El primer largo de Malena Solarz retrata una transición: el recorrido de una adolescente hacia la adultez y de un futuro abierto hacia el punto fijo de una pasión artística.
Conocemos a Pedro y Sol durante las vacaciones de verano. Acaban de terminar el colegio y ahora —aunque nunca se lo plantean en voz alta— deben empezar a darle forma al resto de sus vidas.
Para muchas personas, esta primera adultez tiene algo de post-apocalíptico. Porque hasta ese momento, la rutina del colegio marcaba los límites del mundo conocido. Y de repente, ese mundo estalla y solo queda un paisaje desnudo, un desierto sin detalles que es puro horizonte en cualquier dirección. Hay tanto miedo como entusiasmo: todo es posible, nada es seguro.
Sol, una noche, encuentra una vieja grabación (analógica, en un microcassette) de cuando era niña. Le da play y escucha las notas incompletas de una melodía que empezó a componer, muchos años atrás, y que nunca terminó. Se propone, entonces, reconstruir y finalizar esa melodía. Y para lograrlo, le pide ayuda a su profesor de piano. Mientras tanto, su amigo Pedro se anota en un taller de escritura creativa y emprende su propio camino artístico como dramaturgo.
Esa es la trama de la película. No hay ni nudo ni desenlace, sino 80 minutos de introducción.
Un bildungsroman —género que narra la educación sentimental, espiritual e intelectual de sus personajes, es decir, su devenir adultos— suele respetar una estructura definida, un pasaje de la inocencia al conocimiento. Hay un desarrollo o crecimiento de los personajes. De hecho, el tema principal es justamente la formación de una persona. Y por lo tanto, al concluir la historia, esa persona no es la misma que conocimos al principio.
Álbum para la juventud rompe con esta tradición: al final, seguimos con la juventud anunciada en el título. Vemos solo el comienzo, los primeros indicios, de una formación futura: ella como música, él como escritor.
El título hace referencia a la obra musical de Robert Schumann, de 1848, que el compositor dedicó a sus hijas. Se trata de un álbum de 43 piezas para principiantes. El punto de conexión más obvio —entre la referencia decimonónica y la película— es la melodía inconclusa e infantil de Sol, comparable quizás con una de esas 43 piezas.
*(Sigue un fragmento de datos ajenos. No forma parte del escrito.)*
theorem laneBcast_lane (r : Row) (n : Nat) {i : Nat} (hi : i < 256) :
    (laneBcast r n).getLsbD i = (decide (n < 256) && r.getLsbD n) := by
  unfold laneBcast
  split
  case isTrue h => rw [allOnes_lane hi, h.2, decide_eq_true h.1]; rfl
  case isFalse h => simpa using fun hn hr => h ⟨hn, hr⟩

theorem laneLow_lane (n : Nat) {i : Nat} (hi : i < 256) : (laneLow n).getLsbD i = decide (i < n) := by
  unfold laneLow
  split
  · have : i < n := by omega
    rw [allOnes_lane hi, decide_eq_true this]
  · rw [BitVec.getLsbD_ofNat, Nat.testBit_two_pow_sub_one]
    simp [hi]

/-- A row is 0 exactly where no lane is 1. -/
theorem anyLane_iff (r : Row) : (r != 0) = true ↔ (List.range 256).any (fun i => r.getLsbD i) = true := by
  rw [bne_iff_ne, List.any_eq_true]
  constructor
  · intro h
    by_contra hn
    refine h (BitVec.eq_of_getLsbD_eq fun i hi => ?_)
    refine Eq.trans ?_ BitVec.getLsbD_zero.symm
    exact eq_false_of_ne_true fun hr => hn ⟨i, List.mem_range.2 hi, hr⟩
  · rintro ⟨i, -, hi⟩ rfl
    simp at hi

/-- A row is all ones exactly where every lane is 1. -/
theorem allLanes_iff (r : Row) : (r == BitVec.allOnes 256) = true ↔ (List.range 256).all (fun i => r.getLsbD i) = true := by
  rw [beq_iff_eq, List.all_eq_true]
  constructor
  · rintro rfl i hi
    exact allOnes_lane (List.mem_range.1 hi)
  · refine fun h => BitVec.eq_of_getLsbD_eq fun i hi => ?_
    rw [h i (List.mem_range.2 hi), allOnes_lane hi]

/-- Adding up truth values counts those that hold. -/
theorem foldl_b2n_eq_countP (p : Nat → Bool) (l : List Nat) (n : Nat) : l.foldl (fun a i => a + b2n (p i)) n = n + l.countP p := by
  induction l generalizing n with
  | nil => rfl
  | cons i l ih =>
    rw [List.foldl_cons, ih, List.countP_cons, Nat.add_assoc, Nat.add_comm (b2n (p i))]
    rfl

theorem laneCount_eq (r : Row) : laneCount r = (List.range 256).countP fun i => r.getLsbD i :=
  (foldl_b2n_eq_countP _ _ 0).trans (Nat.zero_add _)

theorem laneCount_lt (r : Row) : laneCount r < 2 ^ 64 :=
  laneCount_eq r ▸ Nat.lt_of_le_of_lt List.countP_le_length (by simp)

end Sys2Proof.Machine

open Sys2Proof Sys2Proof.Machine Sys2Proof.Machine.State

/-- Settles O4: the fixed ones compute a list of the entries they find; PICK's body decides on its index. -/
theorem stackInstructionsMoveEntries : Obligations.StackInstructionsMoveEntries := by
  unfold Obligations.StackInstructionsMoveEntries
  exact ⟨takes_comp exec_nop rfl rfl rfl, fun _ => takes_comp exec_dup rfl rfl rfl, fun _ => takes_comp exec_drop rfl rfl rfl,
    fun _ _ => takes_comp exec_swap rfl rfl rfl, fun _ _ => takes_comp exec_over rfl rfl rfl,
    fun _ _ _ => takes_comp exec_rot rfl rfl rfl, fun _ _ => takes_comp exec_nip rfl rfl rfl,
    fun _ _ _ _ _ h hs hl hn hx => exec_pick_indexes h hs hl hn hx, fun _ _ _ _ h hs hl hn => exec_pick_underflows h hs hl hn⟩

/-- Settles O5: each instruction is one operation on bit vectors, whose lanes the library gives. -/
theorem rowLogicActsOnEveryLane : Obligations.RowLogicActsOnEveryLane := by
  unfold Obligations.RowLogicActsOnEveryLane
  refine ⟨fun a b => takes_comp2 exec_and_ (lanes_row ?and), fun a b => takes_comp2 exec_or_ (lanes_row ?or),
    fun a b => takes_comp2 exec_xor (lanes_row ?xor), fun a => takes_comp1 exec_not_ (lanes_row ?not),
    fun a b => takes_comp2 exec_andn (lanes_row ?andn), fun a b => takes_comp2 exec_orn (lanes_row ?orn),
    fun a b m => takes_comp exec_mux rfl rfl (lanes_row ?mux)⟩
  case and => exact fun i _ => BitVec.getLsbD_and
  case or => exact fun i _ => BitVec.getLsbD_or
  case xor => exact fun i _ => BitVec.getLsbD_xor
  case not => intro i hi; simp [hi]
  case andn => intro i hi; simp [hi]
  case orn => intro i hi; simp [hi]
  case mux => exact fun i hi => mergeRow_lane a b m hi

/-- Settles O6: each instruction leaves its lane operation, whose lanes the lemma of its name above gives, or a test or count of them. -/
theorem laneInstructionsMoveLanes : Obligations.LaneInstructionsMoveLanes := by
  unfold Obligations.LaneInstructionsMoveLanes
  exact ⟨fun a n => takes_comp2 exec_lshu (lanes_row fun _ hi => laneShU_lane a _ hi),
    fun a n => takes_comp2 exec_lshd (lanes_row fun i _ => laneShD_lane a _ i),
    fun a n => takes_comp2 exec_lrot (lanes_row fun _ hi => laneRot_lane a _ hi),
    fun a n => takes_comp2 exec_bcast (lanes_row fun _ hi => laneBcast_lane a _ hi),
    fun a => takes_comp1 exec_any (scalar_ofBool (anyLane_iff a)),
    fun a => takes_comp1 exec_all (scalar_ofBool (allLanes_iff a)),
    fun a => takes_comp1 exec_popc (laneCount_eq a ▸ scalar_ofScalar (laneCount_lt a)),
    fun n => takes_comp1 exec_lmask (lanes_row fun _ hi => laneLow_lane _ hi)⟩

end

section
/-! SUPPORT. Integer and literal scalars (R120, R129), NaNs in the real operations and compares (R130, R131), the time instructions (R140); and O11,
O12, O14 and O20, which say so. -/
namespace Sys2Proof.Machine

/-! ### Signed scalars (R89, R129) -/

theorem sval_eq_sscalar (r : Row) : sval r = sscalar r := by
  have h := scalar_lt r
  unfold sval sscalar signed
  rw [Nat.mod_eq_of_lt h]
  split <;> split <;> omega

/-- A signed result is left in two's complement (R129). -/
theorem wrapped_ofInt (v : Int) : Wrapped v [ofInt v] := by
  refine ⟨?_, rfl⟩
  have h : v % 2 ^ 64 < 2 ^ 64 := Int.emod_lt_of_pos v (by decide)
  have h0 : 0 ≤ v % 2 ^ 64 := Int.emod_nonneg v (by decide)
  omega

/-! ### Literals (R120) -/

theorem signed_literal {imm : Nat} (h : imm < 2048) : signed 11 imm = if imm < 1024 then (imm : Int) else (imm : Int) - 2048 := by
  unfold signed
  rw [Nat.mod_eq_of_lt (show imm < 2 ^ 11 from h)]
  rfl

/-- Shifting by 11 leaves the place of the 11 bits ORed in clear. -/
theorem extended_eq_or (a : Nat) {imm : Nat} (h : imm < 2048) :
    a * 2048 % 2 ^ 64 + imm % 2048 = (a * 2 ^ 11 % 2 ^ 64) ||| imm := by
  have hlow : a * 2 ^ 11 % 2 ^ 64 = 2 ^ 11 * (a % 2 ^ 53) := by omega
  rw [Nat.mod_eq_of_lt h, hlow, ← Nat.two_pow_add_eq_or_of_lt h, ← hlow]
  rfl

theorem extended_lt (a : Nat) {imm : Nat} (h : imm < 2048) : (a * 2 ^ 11 % 2 ^ 64) ||| imm < 2 ^ 64 :=
  Nat.or_lt_two_pow (Nat.mod_lt _ (Nat.two_pow_pos 64)) (Nat.lt_trans h (by decide))

/-- Fewer entries than a legal instruction takes are STKUNF (Table 5.1 stage 4). -/
theorem decodeExc_underflow {s : State} {e : Nat} {i : OpInfo} (hi : i.illegal = false) (hs : i.slotBad = false) (hd : i.denied = false)
    (hn : (s.stk e).length < i.nin) : s.decodeExc e i = some (0x02, 0) := by
  have hn' : (s.eng e).ctx.stack.length < i.nin := hn
  unfold State.decodeExc
  simp [hi, hs, hd, hn']

theorem exec_ext_underflows {s : State} {q : Issue} {imm : Nat} (hi : imm < 2048) (h : s.runs q.eng = true) (hs : s.stk q.eng = []) :
    exec (.ext q imm) s = done s ((s.advance q.at_).takeExc q.eng 1 ((s.advance q.at_).excHere q.eng { word := 0x3800 + imm } 0x02 0 0)) := by
  have hd : s.decodeExc q.eng { word := 0x3800 + imm % 2048, nin := 1, nout := 1, base := 1 } = some (0x02, 0) :=
    decodeExc_underflow rfl rfl rfl (by rw [hs]; exact Nat.one_pos)
  rw [exec_ext]
  unfold execExt comp1 comp
  rw [act_eq, State.runOp_refused h hd, Nat.mod_eq_of_lt hi]
  rfl

/-! ### NaNs (R130, R131) -/

namespace Fmt

theorem isNan_iff {f : Fmt} {a : Nat} : f.isNan a = true ↔ f.decode a = .nan := decide_eq_true_iff

theorem addFl_nan {f : Fmt} {x y : Fl} (h : x = .nan ∨ y = .nan) : f.addFl x y = f.nan := by
  rcases h with rfl | rfl
  · rfl
  · cases x <;> rfl

theorem mul_eq_nan {x y : Fl} (h : x = .nan ∨ y = .nan) : x.mul y = .nan := by
  rcases h with rfl | rfl
  · rfl
  · cases x <;> rfl

theorem add_nan {f : Fmt} {a b : Nat} (h : f.decode a = .nan ∨ f.decode b = .nan) : f.add a b = f.nan := addFl_nan h

theorem sub_nan {f : Fmt} {a b : Nat} (h : f.decode a = .nan ∨ f.decode b = .nan) : f.sub a b = f.nan :=
  addFl_nan (h.imp_right (congrArg Fl.neg))

theorem mul_nan {f : Fmt} {a b : Nat} (h : f.decode a = .nan ∨ f.decode b = .nan) : f.mul a b = f.nan :=
  congrArg f.pack (mul_eq_nan h)

theorem div_nan {f : Fmt} {a b : Nat} (h : f.decode a = .nan ∨ f.decode b = .nan) : f.div a b = f.nan := by
  unfold div
  rcases h with h | h
  · rw [h]
  · rw [h]
    cases f.decode a <;> rfl

theorem fma_nan {f : Fmt} {a b c : Nat} (h : (f.decode a = .nan ∨ f.decode b = .nan) ∨ f.decode c = .nan) : f.fma a b c = f.nan :=
  addFl_nan (h.imp_left mul_eq_nan)

theorem sqrt_nan {f : Fmt} {a : Nat} (h : f.decode a = .nan) : f.sqrt a = f.nan := by
  unfold sqrt
  rw [h]

theorem min_max_nans {f : Fmt} {a b : Nat} (ha : f.isNan a = true) (hb : f.isNan b = true) : f.min a b = f.nan ∧ f.max a b = f.nan := by
  unfold min max
  simp [ha, hb]

/-- FMIN and FMAX prefer a number to a NaN, on either side. -/
theorem min_max_number {f : Fmt} {a b : Nat} (ha : f.isNan a = true) (hb : f.isNan b = false) (hlt : b < 2 ^ f.width) :
    f.min a b = b ∧ f.max a b = b ∧ f.min b a = b ∧ f.max b a = b := by
  unfold min max
  simp [ha, hb, Nat.mod_eq_of_lt hlt]

/-- A relation of two reals is false with a NaN. -/
theorem relation_nan {f : Fmt} {a b : Nat} (h : f.decode a = .nan ∨ f.decode b = .nan) (p : Bool) :
    (!f.isNan a && !f.isNan b && p) = false := by
  rcases h with h | h <;> simp [isNan_iff.2 h]

theorem relation_numbers {f : Fmt} {a b : Nat} (ha : ¬f.decode a = .nan) (hb : ¬f.decode b = .nan) (p : Bool) :
    (!f.isNan a && !f.isNan b && p) = p := by
  rw [Bool.eq_false_iff.2 (mt isNan_iff.1 ha), Bool.eq_false_iff.2 (mt isNan_iff.1 hb)]
  rfl

theorem un_nan {f : Fmt} {a b : Nat} (h : f.decode a = .nan ∨ f.decode b = .nan) : f.un a b = true :=
  Bool.or_eq_true_iff.2 (h.imp isNan_iff.2 isNan_iff.2)

theorem un_numbers {f : Fmt} {a b : Nat} (ha : ¬f.decode a = .nan) (hb : ¬f.decode b = .nan) : f.un a b = false :=
  Bool.or_eq_false_iff.2 ⟨Bool.eq_false_iff.2 (mt isNan_iff.1 ha), Bool.eq_false_iff.2 (mt isNan_iff.1 hb)⟩

end Fmt

/-- A real compare that says false leaves 0, one that says true leaves 1. -/
theorem scalar_truth {b c : Bool} (h : b = c) : Scalar (b2n c) [ofBool b] := by
  subst h
  cases b <;> exact scalar_ofScalar (by decide)

/-- A real relation of two numbers leaves 1 exactly where it holds. -/
theorem scalar_relation {f : Fmt} {a b : Nat} {p : Prop} [Decidable p] (ha : ¬f.decode a = .nan) (hb : ¬f.decode b = .nan) :
    Scalar (if p then 1 else 0) [ofBool (!f.isNan a && !f.isNan b && decide p)] := by
  rw [Fmt.relation_numbers ha hb]
  exact scalar_ofBool decide_eq_true_iff

/-! ### Time (R140) -/

/-- A time instruction pushes its value of the issued state. -/
theorem timeOp_pushes {s : State} {q : Issue} {f : State → Nat} {v : Nat} (word : Nat) (h : s.runs q.eng = true)
    (hl : (s.stk q.eng).length ≤ 15) (hv : f (s.issued q) = v) :
    timeOp q word f s = done s ((s.issued q).ran q.eng 0 [BitVec.ofNat 256 (v % 2 ^ 64)] (s.costOf q 2 0)) := by
  subst hv
  have hd : s.decodeExc q.eng { word := word, nout := 1, base := 2 } = none :=
    State.runs_decode rfl (.inl rfl) rfl (Nat.zero_le _) (show _ - 0 + 1 ≤ 16 by omega) (Nat.zero_le _) (State.runs_rstack h)
  unfold timeOp
  exact congrArg (done s) (State.runOp_completes (t := s.issued q) (d := { outs := [ofScalar (f (s.issued q))], base := 2 }) h hd rfl rfl
    (State.runs_lean h) rfl rfl rfl)

theorem form64_lt (t : Nat) : form64 t < 2 ^ 64 := Nat.mod_lt _ (Nat.two_pow_pos 64)

/-- The difference of two 64-bit times modulo 2^64. -/
theorem elapsed_eq {a b : Nat} (hb : b < 2 ^ 64) : (a + 2 ^ 64 - b) % 2 ^ 64 = (((a : Int) - b) % 2 ^ 64).toNat := by
  omega

end Sys2Proof.Machine

open Sys2Proof Sys2Proof.Machine Sys2Proof.Machine.State

/-- Settles O11: a NaN decodes to `.nan`, which every operation passes on; the zeros are fixed patterns. -/
theorem naNsAreCanonicalAndZerosOrdered : Obligations.NaNsAreCanonicalAndZerosOrdered := by
  unfold Obligations.NaNsAreCanonicalAndZerosOrdered
  refine ⟨by decide, by decide, fun f hf => ⟨fun a b c _ hb => ⟨fun h => ?pair, fun ha => Fmt.sqrt_nan (Fmt.isNan_iff.1 ha),
    fun hc => Fmt.fma_nan (.inr (Fmt.isNan_iff.1 hc)), Fmt.min_max_nans, fun ha hn => Fmt.min_max_number ha hn hb⟩, ?zeros⟩⟩
  case pair =>
    have h' : f.decode a = .nan ∨ f.decode b = .nan := h.imp Fmt.isNan_iff.1 Fmt.isNan_iff.1
    exact ⟨Fmt.add_nan h', Fmt.sub_nan h', Fmt.mul_nan h', Fmt.div_nan h', Fmt.fma_nan (.inl h')⟩
  case zeros =>
    simp only [List.mem_cons, List.not_mem_nil, or_false] at hf
    rcases hf with rfl | rfl <;> decide

/-- Settles O12: a compare leaves a truth value of its relation; a NaN decides a real one. -/
theorem comparesPushTheirRelation : Obligations.ComparesPushTheirRelation := by
  unfold Obligations.ComparesPushTheirRelation
  simp only [sval_eq_sscalar]
  refine ⟨fun a b => takes_comp2 exec_eq (scalar_ofBool beq_iff_eq), fun a b => takes_comp2 exec_ne (scalar_ofBool bne_iff_ne),
    fun a b => takes_comp2 exec_lt (scalar_ofBool decide_eq_true_iff), fun a b => takes_comp2 exec_le (scalar_ofBool decide_eq_true_iff),
    fun a b => takes_comp2 exec_gt (scalar_ofBool decide_eq_true_iff), fun a b => takes_comp2 exec_ge (scalar_ofBool decide_eq_true_iff),
    fun a b => takes_comp2 exec_ltu (scalar_ofBool decide_eq_true_iff), fun a b => takes_comp2 exec_leu (scalar_ofBool decide_eq_true_iff),
    fun a b => takes_comp2 exec_gtu (scalar_ofBool decide_eq_true_iff), fun a b => takes_comp2 exec_geu (scalar_ofBool decide_eq_true_iff),
    fun a b => takes_comp2 exec_req (scalar_ofBool beq_iff_eq), fun dbl => ⟨fun a b h => ?nan, fun a b ha hb => ?numbers, ?zeros⟩⟩
  case nan =>
    exact ⟨takes_comp2 (exec_feq · dbl) (scalar_truth (c := false) (Fmt.relation_nan h _)),
      takes_comp2 (exec_flt · dbl) (scalar_truth (c := false) (Fmt.relation_nan h _)),
      takes_comp2 (exec_fle · dbl) (scalar_truth (c := false) (Fmt.relation_nan h _)),
      takes_comp2 (exec_fun · dbl) (scalar_truth (c := true) (Fmt.un_nan h))⟩
  case numbers =>
    exact ⟨takes_comp2 (exec_feq · dbl) (scalar_relation ha hb), takes_comp2 (exec_flt · dbl) (scalar_relation ha hb),
      takes_comp2 (exec_fle · dbl) (scalar_relation ha hb), takes_comp2 (exec_fun · dbl) (scalar_truth (c := false) (Fmt.un_numbers ha hb))⟩
  case zeros => cases dbl <;> decide

/-- Settles O14: the literal is signed 11 bits wide, EXT's low 11 bits are clear before it ORs, and an empty stack fails its check. -/
theorem literalsExtendTheTop : Obligations.LiteralsExtendTheTop := by
  unfold Obligations.LiteralsExtendTheTop
  refine ⟨fun imm hi => ?lit, fun imm hi a => ?ext, fun imm hi q s h hs => exec_ext_underflows hi h hs⟩
  case lit => exact takes_comp (exec_lit · imm) rfl rfl (signed_literal hi ▸ wrapped_ofInt (signed 11 imm))
  case ext => exact takes_comp1 (exec_ext · imm) (extended_eq_or (scalar a) hi ▸ scalar_ofScalar (extended_eq_or (scalar a) hi ▸ extended_lt _ hi))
Pero el título dispara otras interpretaciones. La idea de un “álbum para la juventud” remite también a un álbum fotográfico, que puede ser analógico o digital: una serie de momentos congelados, de instantáneas, en los que los protagonistas nunca envejecen. El film de Solarz es algo así, una hilación de escenas cortas, de instantes, que congelan a los protagonistas en plena transformación, en un “devenir adultos” que no se concreta, o que se concretará fuera de cámara.
Hacer una película donde, como se suele decir, “no pasa nada” es una tarea difícil. Porque siempre es una apuesta por el clima, la atmósfera, la textura de la ambientación, la luz de un atardecer, el sentimiento de un gesto o una frase. Solarz, su director de fotografía Fernando Lockett y su elenco quizás no logran la consistencia poética que requiere este tipo de propuesta. Pienso, como referentes, en La ciénaga de Lucrecia Martel, George Washington de David Gordon Green, Rebeldes del dios Neón de Tsai-Ming Liang. O más para acá en el tiempo, en la naturalidad e inmersión que logra Clarisa Navas en Hoy partido a las 3 y Las mil y una. Todas son películas en las que no pasa nada y, sin embargo, le pasa de todo a sus juventudes congeladas por la cámara, a través de imágenes y sonidos de una potencia estética que no necesita trama que la justifique.
Álbum para la juventud, en comparación, a veces es demasiado correcta, se porta demasiado bien. Y aunque está muy capazmente filmada, su lenguaje de cámara tiende a lo expositivo, con tomas que se limitan a mostrar a los personajes en espacios domésticos, sin un tratamiento sorprendente del color, el ritmo o la composición. Pero es una película con ideas claras sobre lo que quiere contar. Y eso no es poco.